In the Bible the synoptic Gospels relay the story of the Cyrenian Simon who carried the cross for Christ while Christ was on his way to his crucifixion. I’ve often marveled at that simple reference to Simon that so obviously described his likely appearance. He was most likely a medium to dark-skinned African, as Cyrene is present day Libya.  However, in the Bible, he was simply described as a man of Cyrene, as that is either where he was from or he had a strong resemblance to the vast majority of Cyrenian people with whom the authors of the Gospels had interacted.  He was not described by characteristics of his physical appearance, but by aspects of his origin.

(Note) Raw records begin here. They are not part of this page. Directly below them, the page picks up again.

-- ==== Sys2Proof/Certificates/Slice0/Obligations.lean ====
section
/-! DEFINITION. The statements for the provers. Each names the rule of spec/ it formalises; the terms they
share stand in Sys2Proof/Safety.lean. -/

open Sys2Proof Sys2Proof.Machine

/-! ## Encoding -/

/-- Decoding the code of a well-formed instruction gives the instruction back, with every operand
(30_encoding.md R122, R128, R140-R145). -/
def Obligations.DecodeEncodeIdentity : Prop :=
  ∀ i : Instr, i.WellFormed → decode (encode i) = .ok i

/-- Every code that decodes is the code of the instruction it decodes to: no two codes stand for one
instruction, and the decoder yields well-formed instructions only. -/
def Obligations.EncodeDecodeIdentity : Prop :=
  ∀ (c : Code) (i : Instr), decode c = .ok i → i.WellFormed ∧ encode i = c

/-- 30_encoding.md R122: a word selects the row r with `(w & r.mask) = r.match`; the rows are disjoint; a
word that matches no row is reserved. -/
def Obligations.CommandWordSelectsOneRow : Prop :=
  (opcodeMap.Pairwise fun r q => ∀ w : Word, ¬ (w &&& r.mask = r.value ∧ w &&& q.mask = q.value)) ∧
  (∀ r ∈ opcodeMap, ∀ w : Word, w &&& r.mask = r.value → decodeWord w = .ok (r.build w)) ∧
  (∀ w : Word, (∀ r ∈ opcodeMap, w &&& r.mask ≠ r.value) → ∃ e, decodeWord w = .error e)

/-- 30_encoding.md R127: a word that matches no row raises `Fault(IllegalCommand)` and changes no other
state; the classes of reserved words that the rule lists match no row; 0x00000000 is SYS.NOP. -/
def Obligations.ReservedWordFaults : Prop :=
  (∀ (w : Word) (s : State), (∀ r ∈ opcodeMap, w &&& r.mask ≠ r.value) →
    issue w s = .next { s with fault := some (s.fault.getD .illegalCommand) }) ∧
  (∀ w : Word,
    let unit := w.toNat / 0x10000000
    let op := w.toNat / 0x1000000 % 16
    let imm := w.toNat % 0x1000000
    (6 ≤ unit ∨
     (unit = 0 ∧ 3 ≤ op) ∨ (unit = 1 ∧ 5 ≤ op) ∨ (unit = 2 ∧ 6 ≤ op) ∨ (unit = 3 ∧ 4 ≤ op) ∨
     (unit = 4 ∧ 1 ≤ op) ∨ (unit = 5 ∧ 2 ≤ op) ∨
     (unit = 3 ∧ op ≤ 1 ∧ 3 ≤ imm) ∨
     (unit = 1 ∧ op = 1 ∧ 256 ≤ imm) ∨
     (unit = 2 ∧ 4 ≤ op ∧ w &&& 0x00FFEF80#32 ≠ 0#32) ∨
     (¬ (unit = 3 ∧ op ≤ 1) ∧ ¬ (unit = 1 ∧ op = 1) ∧ ¬ (unit = 2 ∧ 4 ≤ op) ∧ imm ≠ 0)) →
    ∀ r ∈ opcodeMap, w &&& r.mask ≠ r.value) ∧
  decodeWord 0x00000000#32 = .ok .sysNop

/-- Codes written out from the spec's encodings decode to the instructions they stand for (30_encoding.md
R128, R141-R144, R170; 42_eeprom.md R350, R351): a sanity check. -/
def Obligations.SpecCodesDecode : Prop :=
  decodeWord 0x11000031#32 = .ok (.crcByte 0x31#8) ∧
  decodeWord 0x24000001#32 = .ok (.aesEnc 2 false) ∧
  decodeWord 0x2500107F#32 = .ok (.aesDec 128 true) ∧
  decodeWord 0x30000001#32 = .ok .eepSetSk ∧
  decodeWord 0x31000002#32 = .ok .eepClrDi ∧
  decodeWord 0x40000000#32 = .ok .eccCalc ∧
  decodeWord 0x51000000#32 = .ok .ctrVerify ∧
  decodeFrame (valBits 11 0x605) = .ok (.frameRead 0x05#8) ∧
  decodeFrame (valBits 11 0x4C0) = .ok (.frameEwen 0#6) ∧
  decodeFrame (valBits 11 0x400) = .ok (.frameEwds 0#6) ∧
  decodeFrame (valBits 27 0x505BEEF) = .ok (.frameWrite 0x05#8 0xBEEF#16) ∧
  decodeFrame (valBits 11 0x7FF) = .ok (.frameReserved11 0xFF#8) ∧
  decodeFrame (valBits 11 0x440) = .ok (.frameReserved0001 0#6) ∧
  decodeFrame (valBits 11 0x4BF) = .ok (.frameReserved0010 0x3F#6)

/-! ## The step -/

/-- A step runs the decoded instruction: where the next action is a write of a command word to CMD, the step
is the instruction's meaning in the state with that action taken off the agenda and nothing returned yet; a
reserved word raises its fault (10_state.md R38). The agenda and the reply are the model's own (log entries
1, 13). -/
def Obligations.StepRunsIssuedCommand : Prop :=
  ∀ (s : State) (w : Word) (rest : List Action), s.fault = none → s.waiting = false →
    s.agenda = .portWr .cmd w :: rest →
    (∀ i, decodeWord w = .ok i → step s = exec i { s with agenda := rest, reply := .nothing }) ∧
    (∀ e, decodeWord w = .error e →
      step s = .next { s with agenda := rest, reply := .nothing, fault := some .illegalCommand })

/-- The step after an instruction is placed runs exactly it, for a command word and for a wire frame; the
clock rise of a frame that completes also finishes the EEP.SET SK that makes it (the model's placing, log
entry 1). -/
def Obligations.PlacedInstructionIsRun : Prop :=
  ∀ (s : State) (nbits w : Nat) (i : Instr), decodeTableWord nbits w = some i →
    let p := { s with fault := none, waiting := false, reply := .nothing }
    (∀ v, tableCode nbits w = .word v → step (s.withFetchWord nbits w) = exec i p) ∧
    (∀ bits, tableCode nbits w = .frame bits →
      let t := { p with
        gpio := ⟨true, true, bits.getLastD false⟩
        dev := { s.dev with mode := .recv, shift := bits } }
      (∃ d, exec i t = .next { t with dev := d } ∧
        step (s.withFetchWord nbits w) = .next { t with dev := d, status := some 0#32 }) ∨
      (∃ k u, exec i t = .next { t with fault := some k } ∧
        step (s.withFetchWord nbits w) = .next u ∧ u.fault = some k))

I love myself, which is why I reject ‘blackness’. I am a human being, an American, a descendant primarily of sub-Saharan Africans, a Christian and a father. I am a native of the US Virgin Islands and a lover of Caribbean foods and music. I love the American experiment and the bounteous gifts it has provided for me and my family. I happily served her military and hope to leave a legacy of contribution to this greatest country on God’s Earth. I am no more ‘black’ than any one else is ‘white’. Rejecting race classification is the necessary step to move the human race forward. Let us no longer view ourselves as hyphenated Americans. Rather, let us accept her goodness borne of a precious price of a racist past, but also borne of a wondrous epiphany to craft a country and a culture around ideals of individuality and the freedom and responsibility to pursue the aspirations of that individuality. Let us simply accept ourselves as amongst America’s oldest citizens. Let us simply accept ourselves as American.